Heck, I'm not a contractor either and if the guy knows what he's doing fine. I do worry about the guys in this co that do electrical because well, you shouldn't be stoned when...

And all of the hvac guys are high, so...


On another note, solar companies have a lot of stoners working so what should you expect?
:no:


----------



## rdr (Oct 25, 2009)

Long as he's not stoned on the job. If so you've got recourse for that. :thumbsup:


----------



## Rudeboy (Oct 6, 2009)

rdr said:


> Long as he's not stoned on the job. If so you've got recourse for that. :thumbsup:


They are, lots of idiots get high on the job. It's damn dumb, but I may care more about the average drunk plumber.
:no:

No diss on plumbers, most of them are top notch, top notch!


----------



## John Valdes (May 17, 2007)

Don't be toking on the job like Chong is doing in your avatar. Good way to get a bad reputation and possibly shown the door.
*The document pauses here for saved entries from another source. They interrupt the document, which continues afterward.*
/-- The block with the prediction of a site's replan stored (R92 step 2). -/
def State.predictionStored (s : State) (i : Fin 16) : State :=
  (predictAlong s.entry (effectivePace (s.site i).pace (s.planner i).factor) (s.site i).margin s.clock
    (s.planner i).order).foldl State.storeEntry s

/-- Storing a prediction leaves the orders. -/
theorem predictionStored_order (s : State) (i k : Fin 16) :
    ((s.predictionStored i).planner k).order = (s.planner k).order :=
  foldl_leaves (fun t => (State.planner t k).order) State.storeEntry (fun _ _ => rfl) _ s

theorem predictionStored_clock (s : State) (i : Fin 16) : (s.predictionStored i).clock = s.clock :=
  foldl_leaves State.clock State.storeEntry (fun _ _ => rfl) _ s

/-- A replan leaves of the table what its stores of the prediction and of LATE leave (R92). -/
theorem replanNow_entry (s : State) (i : Fin 16) (j : Fin 4096) :
    (s.replanNow i).entry j =
      (((s.predictionStored i).newlyLate ((s.predictionStored i).judged i)).foldl State.storeEntry
        (s.predictionStored i)).entry j := by
  have hleaves (t : State) (p : Planner) (hs : List Handing) :
      ((t.setPlanner i p).handAll hs).entry j = t.entry j := rfl
  unfold State.replanNow
  exact hleaves _ _ _

/-- A replan sets LATE on the entries it judges that are overdue, and changes LATE of no other (R99). -/
theorem replanNow_late {s : State} {j : Fin 4096} {d : Delivery} (hd : s.entry j = some d) (i : Fin 16) :
    ∃ y, (s.replanNow i).entry j = some y ∧ d.replannedAs y ∧
      y.late = (d.late || (decide (j ∈ s.judged i) && d.overdue s.clock)) := by
  obtain ⟨y, hy, hrep, hlate⟩ : ∃ y, (s.predictionStored i).entry j = some y ∧ d.replannedAs y ∧
      y.late = d.late := storePrediction_entry hd _ _ _ _
  have hjudged := mem_judged_of_replannedAs (predictionStored_order s i i) hd hy hrep
  refine ⟨_, (replanNow_entry s i j).trans (storeNewlyLate_entry hy _), ?_, ?_⟩
  · exact replannedAs_trans hrep ⟨rfl, fun h => by simp [h]⟩
  · simp only [hjudged, hlate, predictionStored_clock, replannedAs_overdue hrep]

/-- A replan of a site sets LATE as it judges, if the site is enabled (R85, R99). -/
theorem replan_late {s : State} {j : Fin 4096} {d : Delivery} (hd : s.entry j = some d) (i : Fin 16) :
    ∃ y, (s.replan i).entry j = some y ∧ d.replannedAs y ∧
      y.late = (d.late || (decide ((s.site i).enabled = true ∧ j ∈ s.judged i) && d.overdue s.clock)) := by
  unfold State.replan
  split
  next h => simpa [h] using replanNow_late hd i
  next h => exact ⟨d, hd, replannedAs_refl d, by simp [h]⟩

/-- Replans of several sites set LATE on an overdue entry that an enabled one of them judges (R84, R99). -/
theorem replanAll_late {s : State} {j : Fin 4096} {d : Delivery} (hd : s.entry j = some d)
    (l : List (Fin 16)) :
    ∃ y, (s.replanAll l).entry j = some y ∧
      y.late = (d.late ||
        (decide (∃ i ∈ l, (s.site i).enabled = true ∧ j ∈ s.judged i) && d.overdue s.clock)) := by
  induction l generalizing s d with
  | nil => exact ⟨d, hd, by simp⟩
  | cons i l ih =>
    obtain ⟨y, hy, hrep, hlate⟩ := replan_late hd i
    obtain ⟨z, hz, hzlate⟩ := ih hy
    have hout := replan_outline s i
    have hclock : (s.replan i).clock = s.clock := (congrArg State.clock hout :)
    have hjudged (k : Fin 16) : j ∈ (s.replan i).judged k ↔ j ∈ s.judged k :=
      mem_judged_of_replannedAs (by rw [replan_planner]) hd hy hrep
    refine ⟨z, hz, ?_⟩
    simp only [hzlate, hlate, hclock, replannedAs_overdue hrep, site_of_outline hout, hjudged,
      List.exists_mem_cons_iff, Bool.decide_or, Bool.and_or_distrib_right, Bool.or_assoc]

/-! ### What replans leave of the planners -/

@[simp] theorem replanAll_measurement (l : List (Fin 16)) (s : State) (k : Fin 16) :
    ((s.replanAll l).planner k).measurement = (s.planner k).measurement :=
  foldl_leaves (fun t => (State.planner t k).measurement) State.replan (fun t i => by rw [replan_planner]) l s

/-- The replan timer of a site that is not enabled keeps its time through replans (R85). -/
theorem replanAll_timer_of_disabled {s : State} {k : Fin 16} (l : List (Fin 16))
    (h : (s.site k).enabled = false) : ((s.replanAll l).planner k).timer = (s.planner k).timer := by
  induction l generalizing s with
  | nil => rfl
  | cons i l ih =>
    have hsite : (s.replan i).site k = s.site k := site_of_outline (replan_outline s i) k
    refine (ih (hsite ▸ h)).trans ?_
    rw [replan_planner]
    refine if_neg fun ⟨hik, hen⟩ => ?_
    subst hik
    simp [h] at hen

/-- The enabled sites are the sites that are enabled. -/
theorem mem_enabledSites {s : State} {i : Fin 16} : i ∈ s.enabledSites ↔ (s.site i).enabled = true := by
  simp [State.enabledSites, allSites]

/-! ### CLOCK -/

/-- The clock set to a new value with the measurements in progress restarted at it, before the replans (R84). -/
def State.clockSet (s : State) (now : Nat) : State := { s with clock := now }.restartMeasurements

@[simp] theorem clockSet_lanes (s : State) (now : Nat) : (s.clockSet now).lanes = s.lanes := rfl
@[simp] theorem clockSet_engines (s : State) (now : Nat) : (s.clockSet now).engines = s.engines := rfl
@[simp] theorem clockSet_targets (s : State) (now : Nat) : (s.clockSet now).targets = s.targets := rfl
@[simp] theorem clockSet_pollTimer (s : State) (now : Nat) : (s.clockSet now).pollTimer = s.pollTimer := rfl
@[simp] theorem clockSet_clock (s : State) (now : Nat) : (s.clockSet now).clock = now := rfl
@[simp] theorem clockSet_entry (s : State) (now : Nat) (j : Fin 4096) :
    (s.clockSet now).entry j = s.entry j := rfl

/-- Setting the clock restarts every measurement and changes nothing else of a planner (R84). -/
@[simp] theorem clockSet_planner (s : State) (now : Nat) (i : Fin 16) :
    (s.clockSet now).planner i =
      { s.planner i with
        measurement := (s.planner i).measurement.map fun _ => { start := now, bytes := 0 } } :=
  getAt_map _ _ _

/-- A CLOCK ticket sets the clock and replans every enabled site, and reports the clock as it stood (R84). -/
theorem clockOwner_eq {tk : Ticket} {now : Nat} (h : field tk.body 0x00 4 = now) (s : State) :
    clockOwner tk s =
      ((s.clockSet now).replanAll s.enabledSites, .ok s.clock s.enabledSites.length) := by
  subst h; rfl
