-- ==== Sys2Proof/Safety.lean ====
section
/-! DEFINITION. The terms that claims about CORE use: the response function F of `spec/10_state.md` R26, runs under a
requester that drives the ports, what a good state is, and the requester's read loop. -/

namespace Sys2Proof.Machine

/-- F of R26: the response of a request, as a total function of its fields. -/
def responseF (r : Request) : Response :=
  match decode r with
  | .ok (.classifyValue v) => classifyValueResponse v
  | .ok (.classifyDesc b) => classifyDescResponse b
  | .ok (.encode v) => encodeResponse v
  | .ok (.decode u a) => decodeResponse u a
  | .ok (.encodedLength v) => encodedLengthResponse v
  | .error (.reservedOp _) => failResponse .illegalOp

/-- The slot that a cycle with `rst` = 0 puts into the flight: the request on the ports with its response, or nothing. -/
def slotOf (d : Inputs) : Option InFlight :=
  if d.reqValid then some { req := d.req, resp := responseF d.req } else none

/-- A run of one cycle for each entry of the list: the requester drives the ports with the entry, and CORE steps. -/
def runDrives : List Inputs → State → Host.Outcome State Fault Refusal
  | [], s => .next s
  | d :: rest, s =>
    match step (s.drive d) with
    | .next t => runDrives rest t
    | .fault e => .fault e
    | .refused r => .refused r

/-- The responses a run presents, one entry a cycle: the request and its response, or `none` where `resp_valid` = 0. -/
def responsesOf : List Inputs → State → List (Option InFlight)
  | [], _ => []
  | d :: rest, s =>
    match step (s.drive d) with
    | .next t =>
      (match t.answered with
        | some r => if t.respValid then some { req := r, resp := t.resp } else none
        | none => none) :: responsesOf rest t
    | .fault _ => []
    | .refused _ => []

/-- What stands on the output ports is either nothing (`resp_valid` = 0) or the response F of one request. -/
abbrev outputsGood (s : State) : Prop :=
  match s.answered with
  | some r => s.respValid = true ∧ s.resp = responseF r
  | none => s.respValid = false

/-- Every request in flight will get its own response. -/
abbrev flightGood (s : State) : Prop :=
  ∀ f : InFlight, some f ∈ s.pipe → f.resp = responseF f.req

/-- A good state: outputs and flight as R26 says, and BUF in its canonical form. -/
abbrev goodState (s : State) : Prop := outputsGood s ∧ flightGood s ∧ s.buf.wf

/-- The response of a requester's read at `offset`: DECODE_AT (R65) answered by F, with BUF stable during the fill. -/
def readAt (s : State) (offset : Nat) : Except Fault Response :=
  match s.decodeAt offset [] with
  | .ok t => .ok (responseF t.inp.req)
  | .error e => .error e

/-- The requester's loop of Program 1 of `spec/95_test_vectors.md` (R67): while the offset is inside BUF, DECODE_AT, record
`val_out` and advance by `len_out`. It answers the recorded values and the last offset, or `none` where a response is not
OK. `fuel` bounds the number of turns. -/
def readLoop (s : State) (offset : Nat) : Nat → Option (List Value × Nat)
  | 0 => if offset < s.buf.len then none else some ([], offset)
  | fuel + 1 =>
    if offset < s.buf.len then
      match readAt s offset with
      | .error _ => none
      | .ok r =>
        if r.status = Status.code .ok then
          match readLoop s (offset + r.lenOut.toNat) fuel with
          | some (vs, last) => some (r.valOut :: vs, last)
          | none => none
        else none
    else some ([], offset)

end Sys2Proof.Machine
end

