-- ==== Sys2Proof/Tests/Slice0.lean ====
section
/-! SUPPORT. Small tests of the model and, for each statement that has hypotheses, a witness that meets them. Expected
results are those of `spec/95_test_vectors.md` and of the rules' corner cases; words are written out from R60. -/

namespace Sys2Proof.Tests

open Sys2Proof Sys2Proof.Machine

/-! ## Helpers -/

/-- The request ports, written out. -/
def ports (op : OpCode) (v : Value) (w : List Byte) (a : Count) : Request :=
  { op := op, valIn := v, winIn := packLanes w, avail := a }

/-- A cycle that presents a request. -/
def presents (r : Request) : Inputs := { rst := false, reqValid := true, req := r }

/-- A cycle that presents nothing. -/
def idle : Inputs := { rst := false, reqValid := false, req := ports 0#3 0#64 [] 0#4 }

/-- A cycle of reset, with a request on the ports. -/
def resets : Inputs := { rst := true, reqValid := true, req := ports 0b010#3 5#64 [] 0#4 }

/-- The combinational machine with a request on its ports. -/
def at0 (r : Request) : State := State.reset.drive (presents r)

/-- BUF of Program 3: `AA B1 04 0A`. -/
def buf3 : Memory := Memory.ofBytes [0xAA#8, 0xB1#8, 0x04#8, 0x0A#8]

/-- The machine after reset with a given BUF. -/
def withBuf (m : Memory) : State := { State.reset with buf := m }

/-- An outcome is a next state that meets a check. -/
def nextMeets (o : Host.Outcome State Fault Refusal) (p : State → Bool) : Bool :=
  match o with
  | .next t => p t
  | .fault _ => false
  | .refused _ => false

/-- An outcome presents this response, with `resp_valid` = 1. -/
def answers (o : Host.Outcome State Fault Refusal) (r : Response) : Bool :=
  nextMeets o fun t => t.respValid && decide (t.resp = r)

/-! ## Well-formedness and decoding -/

theorem test_wf_refuses_wide_count : ¬ WellFormed (.decode 0#72 16) := by decide
theorem test_wf_admits_widest_count : WellFormed (.decode 0#72 15) := by decide

theorem test_word_000 : decode (ports 0b000#3 300#64 [0x07#8] 1#4) = .ok (.classifyValue 300#64) := rfl
theorem test_word_001 : decode (ports 0b001#3 300#64 [0x07#8] 1#4) = .ok (.classifyDesc 0x07#8) := rfl
theorem test_word_010 : decode (ports 0b010#3 300#64 [0x07#8] 1#4) = .ok (.encode 300#64) := rfl
theorem test_word_011 : decode (ports 0b011#3 300#64 [0xB1#8, 0x04#8] 2#4) = .ok (.decode 0x04B1#72 2) := rfl
theorem test_word_100 : decode (ports 0b100#3 300#64 [0x07#8] 1#4) = .ok (.encodedLength 300#64) := rfl
theorem test_word_101_reserved : decode (ports 0b101#3 0#64 [] 0#4) = .error (.reservedOp 0b101#3) := rfl
theorem test_word_110_reserved : decode (ports 0b110#3 0#64 [] 0#4) = .error (.reservedOp 0b110#3) := rfl
theorem test_word_111_reserved : decode (ports 0b111#3 0#64 [] 0#4) = .error (.reservedOp 0b111#3) := rfl
theorem test_table_words : (List.range 8).map (fun w => (decodeTableWord 8 w).isSome) =
    [true, true, true, true, true, false, false, false] := by decide

/-- `enc_out` of `B1 04` read as one number, Program 1. -/
theorem test_lane_order : packLanes [0xB1#8, 0x04#8] = 0x0000000000000004B1#72 := by decide

/-! ## One step of each operation -/

theorem test_classify_value_300 :
    answers (step (at0 (ports 0b000#3 300#64 [] 0#4))) ⟨0b00#2, 1#4, 0#4, 0#64, 0#72⟩ = true := by decide
theorem test_classify_value_2_56 :
    answers (step (at0 (ports 0b000#3 0x100000000000000#64 [] 0#4))) ⟨0b00#2, 8#4, 0#4, 0#64, 0#72⟩ = true := by decide
/-- V2's corner case: `avail` and lanes 1..8 do not count. -/
theorem test_classify_desc_07 : answers (step (at0 (ports 0b001#3 0#64 (0x07#8 :: List.replicate 8 0xFF#8) 0#4)))
    ⟨0b00#2, 3#4, 0#4, 0#64, 0#72⟩ = true := by decide
theorem test_classify_desc_BF :
    answers (step (at0 (ports 0b001#3 0#64 [0xBF#8] 0#4))) ⟨0b00#2, 6#4, 0#4, 0#64, 0#72⟩ = true := by decide
/-- E23. -/
theorem test_encode_DEADBEEF : answers (step (at0 (ports 0b010#3 0xDEADBEEF#64 [] 0#4)))
    ⟨0b00#2, 0#4, 5#4, 0#64, 0x1BD5B7DDEF#72⟩ = true := by decide
/-- E24. -/
theorem test_encode_maximal : answers (step (at0 (ports 0b010#3 0x0123456789ABCDEF#64 [] 0#4)))
    ⟨0b00#2, 0#4, 9#4, 0#64, 0x0123456789ABCDEFFF#72⟩ = true := by decide
/-- V4: trailing bytes of a next record. -/
theorem test_decode_300 : answers (step (at0 (ports 0b011#3 0#64 [0xB1#8, 0x04#8, 0x0A#8, 0x99#8] 4#4)))
    ⟨0b00#2, 0#4, 2#4, 300#64, 0#72⟩ = true := by decide
/-- V4: `k = 6` with the descriptor's data bit set. -/
theorem test_decode_k6 : answers (step (at0 (ports 0b011#3 0#64
    [0xBF#8, 0x01#8, 0x02#8, 0x03#8, 0x04#8, 0x05#8, 0x06#8] 7#4)))
    ⟨0b00#2, 0#4, 7#4, 0xC0A08060403#64, 0#72⟩ = true := by decide
/-- V4: one byte short of a maximal unit. -/
theorem test_decode_truncated : answers (step (at0 (ports 0b011#3 0#64 [0xFF#8] 8#4)))
    ⟨0b01#2, 0#4, 0#4, 0#64, 0#72⟩ = true := by decide
theorem test_encoded_length_max : answers (step (at0 (ports 0b100#3 0xFFFFFFFFFFFFFFFF#64 [] 0#4)))
    ⟨0b00#2, 0#4, 9#4, 0#64, 0#72⟩ = true := by decide
theorem test_encoded_length_127 :
    answers (step (at0 (ports 0b100#3 127#64 [] 0#4))) ⟨0b00#2, 0#4, 1#4, 0#64, 0#72⟩ = true := by decide
/-- V5. -/
theorem test_reserved_op : answers (step (at0 (ports 0b110#3 300#64 [0xFF#8] 9#4)))
    ⟨0b11#2, 0#4, 0#4, 0#64, 0#72⟩ = true := by decide

/-! ## The clock cycle -/

/-- With VLU_LATENCY = 2 the response is not there in the request's cycle. -/
theorem test_latency_waits :
    nextMeets (step ((State.resetAt 2).drive (presents (ports 0b010#3 5#64 [] 0#4))))
      (fun t => !t.respValid && decide (t.pipe.length = 2)) = true := by decide
theorem test_reset_cycle_accepts_nothing :
    nextMeets (step ((State.resetAt 1).drive resets)) (fun t => !t.respValid && decide (t.pipe = [none])) = true := by
  decide
/-- A word placed for the host runs as the first step after reset. -/
theorem test_placed_word_runs : answers (step (State.reset.withFetchWord 8 0b010)) ⟨0b00#2, 0#4, 1#4, 0#64, 0#72⟩ = true := by
  decide

/-! ## BUF and the requester -/

theorem test_buf_reads_back : buf3.bytes = [0xAA#8, 0xB1#8, 0x04#8, 0x0A#8] := by decide
theorem test_buf_stops_outside : buf3.read 4 = .error (.noSuchByte 4) := rfl
/-- Writing what an unlisted index reads as removes the entry. -/
theorem test_buf_canonical : setCell 1 0x00#8 buf3.cells = [(0, 0xAA#8), (2, 0x04#8), (3, 0x0A#8)] := by decide
/-- The counts of Program 3: three bytes at offset 1, one at offset 3, none at offset 4. -/
theorem test_avail : (availAt 4 1, availAt 4 3, availAt 4 4, availAt 12 0) = (3, 1, 0, 9) := by decide
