-- ==== Sys2Proof/Machine/State.lean ====
section
/-! DEFINITION. The state of one CQ9 package as plain data, and its state at reset. INVENTORY.md lists every field with
the rule that names it. A map is a list of key and value pairs with keys strictly rising; what is absent reads as the
default its accessor in Ops.lean names. -/

namespace Sys2Proof.Machine

/-- Entries by number, keys strictly rising. -/
abbrev Map (α : Type) := List (Nat × α)

/-- Bytes by address (Ops.lean lays the spaces of 06:R100 out), addresses strictly rising, no entry equal to what an
unlisted byte reads as. -/
abbrev Mem := List Host.Cell

/-- The model's own faults. None is a fault of the hardware, whose traps are next states. -/
inductive Fault
  /-- Raised by an operation that meets a physical address no memory of the package backs (assumption 12, DESIGN CHOICE). Safe: the
  model stops where the hardware does something the spec does not describe. -/
  | unbackedAddress (pa : Nat)
  deriving DecidableEq, Repr

/-- Refusals. -/
inductive Refusal
  /-- Raised by an arm of `exec` whose instruction has no meaning yet. Safe: the model stops. -/
  | notModelled (mnemonic : String)
  deriving DecidableEq, Repr

/-! ### Tasks -/

/-- Privilege levels (17:R265). -/
inductive Priv
  | task
  | supervisor
  | firmware
  deriving DecidableEq, Repr

/-- A register with a full/empty bit (03:R46). -/
inductive RegId
  | s (r : Reg)
  | v (r : Reg)
  | m (r : BitVec 3)
  deriving DecidableEq, Repr

/-- Trap state (17:R267): `ms.t` registers and `ms.aerr`, or their firmware copies. -/
structure TrapRegs where
  cause : Word := 0
  pc : Word := 0
  addr : Word := 0
  status : Word := 0
  aerr : Word := 0
  vec : Word := 0
  vseg : VWord := 0
  deriving DecidableEq, Repr

/-- A firmware call under way (18:R281): service and argument, the register the code goes to, and the result once the
service has run. -/
structure FwCall where
  service : Word
  arg : Word
  dst : Reg
  result : Option Word := none
  deriving DecidableEq, Repr

/-- What a parked task waits for (02:R36). -/
inductive Wake
  | event                              -- only the reply wakes it (row 12)
  | page (va acc : Nat)                -- row 0: the page whose fault holds the access
  | full (r : RegId)                   -- rows 1, 3 and 4
  | word (addr : Nat) (full : Bool)    -- row 2: the word at this memory address is full, or is empty
  | response (tag : Nat)               -- rows 2 and 9: the answer to this access has arrived
  | watch (addr n : Nat) (seen : Nat) (cond : BitVec 2) (t : Nat)   -- row 5: the word read `seen`
  | barrier (n : Nat)                  -- row 6: the gang has completed more than n barriers
  | drained                            -- row 7: the conditions of 02:R35
  | sem (n : Nat)                      -- row 8
  | performed (loadsOnly : Bool)       -- row 9: a fence's earlier accesses
  | sc (tag : Nat)                     -- row 9: an SC operation takes effect
  | queueIdle (q : Nat)                -- row 9: `qwait`
  | queueShare (q : Nat)               -- row 10: an entry of a decoupling queue
  | engineShare (q : Nat)              -- row 10: an entry of an engine queue
  | messageShare (ch : Nat)            -- row 10: a message buffer entry
  | tokens (cls n : Nat)               -- row 11
  | domain                             -- rows 9 and 10: a barrier of the trust domain (23:R356)
  | kept                               -- its wake came while the task was stopped (27:R377)
  deriving DecidableEq, Repr

/-- Resident, or parked at a row of 02:R36. -/
inductive Run
  | resident
  | parked (row : Nat) (w : Wake)
  deriving DecidableEq, Repr

/-- A cause that is due at the task's next boundary (17:R271, R272). -/
structure Due where
  cause : BitVec 6
  detail : Nat := 0
  seg : Option (BitVec 3) := none
  addr : Word := 0
  sub : Nat := 0                        -- kind of the access it logs (27:R406)
  cycle : Nat := 0
  deriving DecidableEq, Repr

/-- A message in flight or in an inbox (03:R53, 06:R109). -/
structure Msg where
  tag : Nat
  src : Word             -- GTID of the sender
  srcCore : Nat
  srcRank : Nat
  gang : Nat
  dst : Word             -- GTID of the target member
  dstKey : Nat           -- slot that held it when it was sent
  dstRank : Nat
  ch : Nat
  mreg : BitVec 3
  data : VWord
  mute : Bool := false   -- a debugger has written its register: the delivery is discarded (27:R382)
  deriving DecidableEq, Repr

/-- The context of one task (03:R46, 18:R284) and its place in the scheduler (assumption 5, DESIGN CHOICE). -/
structure Task where
  gtid : Word := 0
  part : Nat := 0
  capid : Nat := 0
  bodygen : Nat := 0
  pc : Word := 0
  s : Vector Word 32 := Vector.replicate 32 0
  v : Vector VWord 32 := Vector.replicate 32 0
  p : Vector PWord 8 := Vector.replicate 8 0
  m : Vector VWord 8 := Vector.replicate 8 0
  g : Vector VWord 8 := Vector.replicate 8 0
  sFull : BitVec 32 := BitVec.allOnes 32
  vFull : BitVec 32 := BitVec.allOnes 32
  mFull : BitVec 8 := 0
  sErr : BitVec 32 := 0
  vErr : BitVec 32 := 0
  fpend : Bool := false
  fmtword : BitVec 32 := 0
  fmtPc : Word := 0                     -- the `fmt` of the pending pair, its return point (17:R273, 21:R329)
  priv : Priv := .task
  domain : BitVec 2 := 0
  tile : Option Nat := none             -- virtual tile of a tile task (02:R25)
  gang : Option Nat := none
  grank : Nat := 0xFFFF
  gsize : Nat := 0
  home : Nat := 0                       -- home core (02:R26)
  prio : Nat := 0
  launch : Option Nat := none
  root : Bool := false
  step : Option Nat := none
  sched : Bool := false
  join : Option Nat := none             -- memory address of the join counter (02:R24)
  tokens : Vector Nat 4 := Vector.replicate 4 0
  tr : TrapRegs := {}
  errSub : Nat := 0                     -- kind of the access that `ms.aerr` names (27:R406)
  inHandler : Bool := false             -- its g7 holds the handler's segment (17:R273)
  tvNext : Option VWord := none         -- segment `settvseg` gave while it was in its handler (18:R281)
  fw : TrapRegs := {}
  fqarea : Word := 0                    -- 0x30B, 0x310 and 0x311 (17:R267)
  fwBase : Word := 0
  fwBound : Word := 0
  codeBase : Option Word := none        -- what firmware wrote to `ms.codebase` and `ms.codebound` (17:R267); none: those of the
  codeBound : Option Word := none       -- capsule that runs
  fwCall : Option FwCall := none
  run : Run := .resident
  barriers : Nat := 0                   -- gang barriers this member has arrived at
  atBarrier : Bool := false             -- it has arrived and its `gbar` has not completed
  due : List Due := []
  inbox : List Msg := []
  stopped : Bool := false
  stepping : Bool := false
  skipBreak : Bool := false             -- a breakpoint at the pc has been taken and is not matched again (27:R378)
  nissued : Nat := 0                    -- instructions it has issued, from which a stop's skid is counted (27:R380)
  stamp : Nat := 0                      -- residency stamp (02:R38)
  since : Nat := 0                      -- cycle in which it became resident (20:R316)
  yieldedAt : Option Nat := none        -- cycle of a yield (02:R27)
  lastIssue : Option Nat := none
  holdUntil : Nat := 0                  -- first cycle of issue after a taken branch (10:R173)
  waitCount : Nat := 0
  lats : Map Nat := []                  -- register code, first cycle in which its value may be read (10:R173)
  held : Bool := false                  -- held by `preempt` (20:R311)
  fills : List RegId := []              -- registers that a delivery has filled in the cycle fillCycle (03:R51)
  fillCycle : Nat := 0
  owed : Bool := false                  -- its held tokens are still to be taken back from the pools (05:R98, 13:R236)
  draining : Option Nat := none         -- cycle in which it stopped for a save whose waits are not over (06:R108, 07:R128)
  deriving DecidableEq, Repr

/-! ### Accesses in flight -/

/-- What an access does at its home. -/
inductive AccOp
  | load (n : Nat) (sx : Bool)
  | store (n : Nat) (d : Nat)
  | nibble (hi : Bool) (d : Nat)
  | amo (w : Nat) (op : Nat) (c : Nat) (cmp : Nat)
  | feRead (take : Bool)                -- waits for full
  | feProbe (take : Bool)               -- answers at once (13:R224)
  | feStore (wait : Bool) (d : Nat)
  | count                               -- a fork's increment (02:R24)
  | uncount                             -- a retirement's decrement (02:R24)
  deriving DecidableEq, Repr

/-- A part of a queued access within one page (06:R110): physical or host address, length, ordering kind. -/
structure Piece where
  addr : Nat
  len : Nat
  kind : Nat
  deriving DecidableEq, Repr

/-- Where an access goes. -/
inductive Place
  | tile (acc : Bool) (vtile : Nat) (addr : Nat)                     -- spaces 0x1 to 0x3 and 0x6
  | ext (space queue va : Nat) (pieces : List Piece)                 -- spaces 0x4 and 0x5
  deriving DecidableEq, Repr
Good luck.


----------



## N2wires (Aug 27, 2008)

*Its just a funny avatar*

BTW My avatar is not meant to start a discussion about weed, I just thought it was funny, I like Cheech and Chong. I havent smoked pot for a while, (years) I used to. I cant at all now, so no worries, I will NEVER go to work high because I NEVER get high......


----------



## drsparky (Nov 13, 2008)

I always thought the were funny and I don't smoke pot.:w00t:


----------



## RIVETER (Sep 26, 2009)

*I'm in*

Persevere, work hard...and you will accomplish your dream.


----------



## Rudeboy (Oct 6, 2009)

drsparky said:


> I always thought the were funny and I don't smoke pot.:w00t:


me too, actually.

"Dave's not here!"
:laughing::no::laughing:


----------



## Adam12 (May 28, 2008)

Which local N2 or did I miss it?


----------



## 4444 (Dec 11, 2009)

Congrats! I'm hoping to get in as well. Work hard!


----------